/-- The operand rows of a captured row: its own, and in SLIDE the rows fed before it that its taps meet (R108, R386). -/
def Capture.operands (c : Capture) : List (Option (List Byte)) :=
  (List.range (if c.pass.mode = .slide then c.pass.width + 1 else 1)).map fun j =>
    if decide (j ≤ c.row) && c.pass.fed c.stream (c.row - j) then
      some (Map.get [] c.pass.samples (c.stream * 128 + (c.row - j)))
    else none
/-- A weight plane's bytes: format, element codes up to the last that is not 0, column scales. -/
def Plane.bytes (x : Plane) : List Byte :=
  let n := match x.elems.getLast? with | some e => e.1 + 1 | none => 0
  leBytes 1 x.fmt.code ++ leBytes 2 n ++ ((List.range n).flatMap fun i => leBytes 2 (Map.get 0 x.elems i)) ++
    (List.range 64).flatMap fun c => leBytes 1 (x.scale c)
/-- What identifies a capture (R386, R389): formats, mode and rate class, the weight tile with its scales, and the operand
rows. -/
def Capture.key (c : Capture) : List Byte :=
  let x := c.pass
  leBytes 1 c.unit ++ leBytes 1 x.afmt.code ++ leBytes 1 x.cfmt.code ++ leBytes 1 (b2n x.strict) ++ leBytes 1 x.width ++
    leBytes 1 x.s ++ leBytes 1 x.rho ++ (x.plane.getD {}).bytes ++
    c.operands.flatMap fun r => match r with | some l => leBytes 2 (l.length + 1) ++ l | none => leBytes 2 0
/-- What a capture holds beside (R386): the foot terms, P1, P2, S1 and S2 at their exponent. -/
def Capture.results (c : Capture) : List Byte :=
  (c.terms.flatMap fun t => leBytes 16 t) ++ leBytes 4 (ofSigned 32 c.expo) ++
    [c.p1, c.p2, c.s1, c.s2].flatMap fun v => leBytes 64 (ofSigned 512 v)
/-- Payload of a captured pattern (R389): hits, place in the order of storing, position, n*, verdict, length of its key, the
key, and the capture's results. -/
def patternPayload (hits order pos n verdict : Nat) (key results : List Byte) : List Byte :=
  leBytes 4 hits ++ leBytes 4 order ++ leBytes 1 pos ++ leBytes 1 n ++ leBytes 1 verdict ++ leBytes 2 key.length ++ key ++ results
/-- The stored patterns (R389): record and payload. -/
def Flash.stored (f : Flash) : List (Nat × List Byte) :=
  f.patterns.filterMap fun e => (recordOf 8192 e.2).map fun r => (e.1, r.2)
/-- The pattern is one of a position with a key (R389). -/
def samePattern (pos : Nat) (key : List Byte) (pay : List Byte) : Bool :=
  leAt pay 8 1 == pos && ((pay.drop 13).take (leAt pay 11 2)) == key
/-- The record that a new pattern takes (R389): a free one, else the oldest. -/
def Flash.freePattern (l : List (Nat × List Byte)) : Nat :=
  match (List.range 256).find? fun i => !l.any fun e => e.1 == i with
  | some i => i
  | none => ((sortBy (fun a b => decide (leAt a.2 4 4 ≤ leAt b.2 4 4)) l).head?.map (·.1)).getD 0

/-- Store a captured pattern (R389): a hit of one that is stored, or a record of its own. -/
def State.storePattern (s : State) (p : Nat) (c : Capture) : State :=
  let f := s.mgc.flash
  let l := f.stored
  match l.find? fun e => samePattern p c.key e.2 with
  | some (i, pay) => (s.flashWrite (.pattern i) (f.seq (.pattern i)) (leBytes 4 (leAt pay 0 4 + 1) ++ pay.drop 4)).1
  | none =>
    let i := Flash.freePattern l
    let order := l.foldl (fun a e => max a (leAt e.2 4 4)) 0 + 1
    (s.flashWrite (.pattern i) (f.seq (.pattern i))
      (patternPayload 0 order p (c.loc.getD 64) (c.verdict.getD 0) c.key c.results)).1

/-- CAPTURE_COPY (R388, R389): the MGC stores the open capture with its verdict, as far as the flash takes it (R405), and
closes it. -/
def execCaptureCopy (p : Nat) (s : State) : Res :=
  within p 208 (.next (
    match (s.tile p).capture with
    | none => s
    | some c => if c.verdict.isNone then s else (s.modTile p fun t => { t with capture := none }).storePattern p c))

/-! ### Digests (R381, R382) -/

/-- The 32 bytes of a digest record (R381). -/
def digestBytes (d : List Nat) (moved : Bool) (occ : Nat) : List Byte :=
  let f (i : Nat) : Nat := nth 0 d i
  leBytes 8 (f 0) ++ leBytes 8 (f 1) ++ leBytes 2 (f 2) ++ leBytes 1 (f 3) ++ leBytes 1 (f 4 + 2 * b2n moved) ++
    leBytes 4 (f 5) ++ leBytes 4 occ ++ leBytes 4 (f 6)

/-- The place of a position's digest among the posts (R382): tick and fabric beat of its post, then its logical tile. -/
def State.postKey (s : State) (p : Nat) (d : List Nat) : Nat × Nat × Nat :=
  (nth 0 d 7 / 65536, s.countOfBeat (p / 13) (nth 0 d 7 % 65536) - s.tickBase, nth 0 d 3)
/-- The post beat of a position's digest has come. -/
def State.postDue (s : State) (p : Nat) (d : List Nat) : Bool := decide (nth 0 d 7 ≤ s.stamp (p / 13))
/-- A digest has the next place in the buffer (R382): its beat has come, and none whose beat has come goes before it. -/
def State.postsNext (s : State) (p : Nat) (d : List Nat) : Bool :=
  s.postDue p d && s.tiles.all fun e => e.2.digests.all fun x => !s.postDue e.1 x || !keyLt (s.postKey e.1 x) (s.postKey p d)

/-- DIGEST_POST (R382): a finished DGST of the position enters the digest buffer in its turn, or is lost. -/
def execDigestPost (p : Nat) (s : State) : Res :=
  within p 208 (.next (
    let t := s.tile p
    match takeFirst (s.postsNext p) t.digests with
    | none => s
    | some (d, rest) =>
      let point := nth 0 d 2
      let choice := (s.table (p / 13)).choice
      let (posts, last) := Map.get (0, choice) t.occ point
      let s1 := s.setTile p { t with digests := rest, occ := Map.put t.occ point (posts + 1, choice) }
      if 4096 ≤ (s.tly.tail - s.tly.head).toNat then
        let s2 := { s1 with tly := { s1.tly with lost := min (2 ^ 32 - 1) (s1.tly.lost + 1), lostTold := true } }
        if s.tly.lostTold then s2 else s2.raiseMgc 0x8010
      else
        { s1 with tly := { s1.tly with
            tail := s1.tly.tail + 1, lostTold := false,
            buf := writeCells s1.tly.buf (32 * (s1.tly.tail.toNat % 4096))
              (digestBytes d (decide (last < choice)) (posts % 2 ^ 32)) } }))

end Sys2Proof.Machine
end

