-- ==== Sys2Proof/Machine/Beat.lean ====
section
/-! DEFINITION. What one beat does while no command is pending: the engines, memory ports and transfer engine of every
tile whose table beat begins, and the circuit slots and crossbar paths of the fabric beat. -/

namespace Sys2Proof.Machine

/-- Apply a function to each operation in flight, by number. -/
def State.eachOp (s : State) (p : Nat) (f : State → Nat → State) : State :=
  ((s.tile p).ops.map (·.id)).foldl f s

/-- Is a beat from a pass's b0 to its last accumulator write (R120)? -/
def Pass.runs (x : Pass) (side : Bool) (now : Nat) : Bool := decide (x.b0 ≤ now) && decide (now ≤ x.lastWrite side)

/-- Meter the quad for one beat, as the beat begins (R120, R236): passes from b0 to their last write, loads from the beat
behind their issue to that of their last chunk, ACCM and SHUF from the beat behind their issue to their last write. -/
def Tile.meter (t : Tile) (now : Nat) : Tile :=
  let runs (side : Bool) : Bool := (t.engine side).passes.any fun x => x.runs side now
  let loads (e : Engine) : Bool := e.load.any fun l => decide (l.issue < now) && !l.full
  let strict := t.allPasses.any fun x => x.2.strict && x.2.runs x.1 now
  let on := runs false || runs true || loads t.quad || loads t.side ||
    t.ops.any fun o => (o.kind = .accm || o.kind = .shuf) && o.tracked && decide (o.issue < now)
  if on then
    { t with busy := { t.busy with quad := t.busy.quad + b2n (!strict), quadStrict := t.busy.quadStrict + b2n strict } }
  else t

/-- The work of one table beat of a tile. Reads of the beat see what was there before its writes (R157). -/
def State.tileWork (s : State) (p : Nat) : State :=
  let now := s.stamp (p / 13)
  let s := s.modTile p fun t => t.meter now
  let s := ((s.engineBeat p false).engineBeat p true).drainBeat p
  let s := s.eachOp p fun s id => s.askLater p id
  let s := (s.grantBeat p).bankBeat p
  let s := s.eachOp p fun s id => (s.releaseHeld p id).popHead p id
  let s := ((s.settleFeet p).accmBeat p).shufBeat p
  let s := s.eachOp p fun s id => (s.pumpOp p id).finishOp p id
  let s := ((s.finishRx p).retirePasses p false).retirePasses p true
  s.modTile p Tile.freeUnits

/-- One table beat of a tile; TICK_END_CUTOFF may have done its work before. -/
def State.tileBeat (s : State) (p : Nat) : State :=
  if (s.tile p).worked then s.modTile p fun t => { t with worked := false } else s.tileWork p

/-- The last beat of the tick ends for a position before the count advances: its work is done now (R50, R126). -/
def State.endBeat (s : State) (p : Nat) : State :=
  if s.tableEdge (p / 13) && !(s.tile p).worked then
    ((s.takeAcks p).tileWork p).modTile p fun t => { t with worked := true }
  else s

/-- The next slot of the CSEND on a circuit, if one runs (R212): poisoned when its rows were not ready by the slot's stamped
beat, the one before its send beat (R49, R162), or by PP. With its last slot the CSEND completes. -/
def State.fillFrom (s : State) (n entry p : Nat) : State × Bool × Option (List Byte) :=
  match (s.tile p).ops.find? fun o => o.kind = .csend && o.started && o.arg == entry && o.arg2 == n && o.slots < o.nslots with
  | none => (s, false, none)
  | some o =>
    let bytes := min 128 (64 * o.n - 128 * o.slots)
    let (a, b) := s.clockRatio (p / 13)
    let stamped := s.tick * 65536 + (s.beat - 1) * a / b
    let ready := o.seen.any fun e => e.1 == o.slots && decide (e.2 < stamped)
    let last := decide (o.nslots ≤ o.slots + 1)
    let step (t : Tile) : Tile :=
      let t := t.modOp o.id fun o =>
        { o with slots := o.slots + 1, cut := o.cut || !ready, tracked := o.tracked && ready, flag := if ready then o.flag else none }
      if last && (o.cut || !ready) then t.dropOp o.id else t
    let s := s.modTile p step
    let s := if !ready && !o.cut then s.raiseDeadline p o.bundle 0x5010 else s.finishOp p o.id
    (s, o.poisoned || !ready, some (unitBytes o.buf (128 * o.slots) bytes))

/-- The circuit slot that a port's send table schedules in this beat (R272), and the position whose path carries it. -/
def State.circuitBeat (s : State) (n : Nat) : State × Option Nat :=
  match (s.port n).sendTbl.find? fun e =>
    let c := circuitE e.2.toNat
    (c.slotAt s.beat).isSome && s.sendLive c with
  | none => (s, none)
  | some e =>
    let s := s.meetCircuit n e.1
    let c := circuitE e.2.toNat
    let p := s.physOf c.ltile
    let dead := (s.table (c.ltile / 12)).role.isNone
    let (s, poison, data) := if dead then (s, true, none) else s.fillFrom n e.1 p
    let s := s.modPort n fun x =>
      if x.state = .up && !x.suspended then { x with filled := x.filled ++ [(s.now, poison, data)] } else x
    (s, some p)

/-- Everything of one beat, before the count advances. -/
def State.beatWork (s : State) : State :=
  let tiles := s.tiles.map (·.1)
  let s := tiles.foldl (fun s p => s.takeAcks p) s
  let s := tiles.foldl (fun s p => if s.tableEdge (p / 13) then s.tileBeat p else s) s
  let (s, taken) := (s.ports.map (·.1)).foldl (fun (a : State × List Nat) n =>
    let (s, t) := a.1.circuitBeat n
    (s, t.toList ++ a.2)) (s, [])
  tiles.foldl (fun s p => s.outBeat p (taken.contains p)) s

end Sys2Proof.Machine
end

::::

Search the listing for "stream" and copy each line holding it.

    if decide (j ≤ c.row) && c.pass.fed c.stream (c.row - j) then
      some (Map.get [] c.pass.samples (c.stream * 128 + (c.row - j)))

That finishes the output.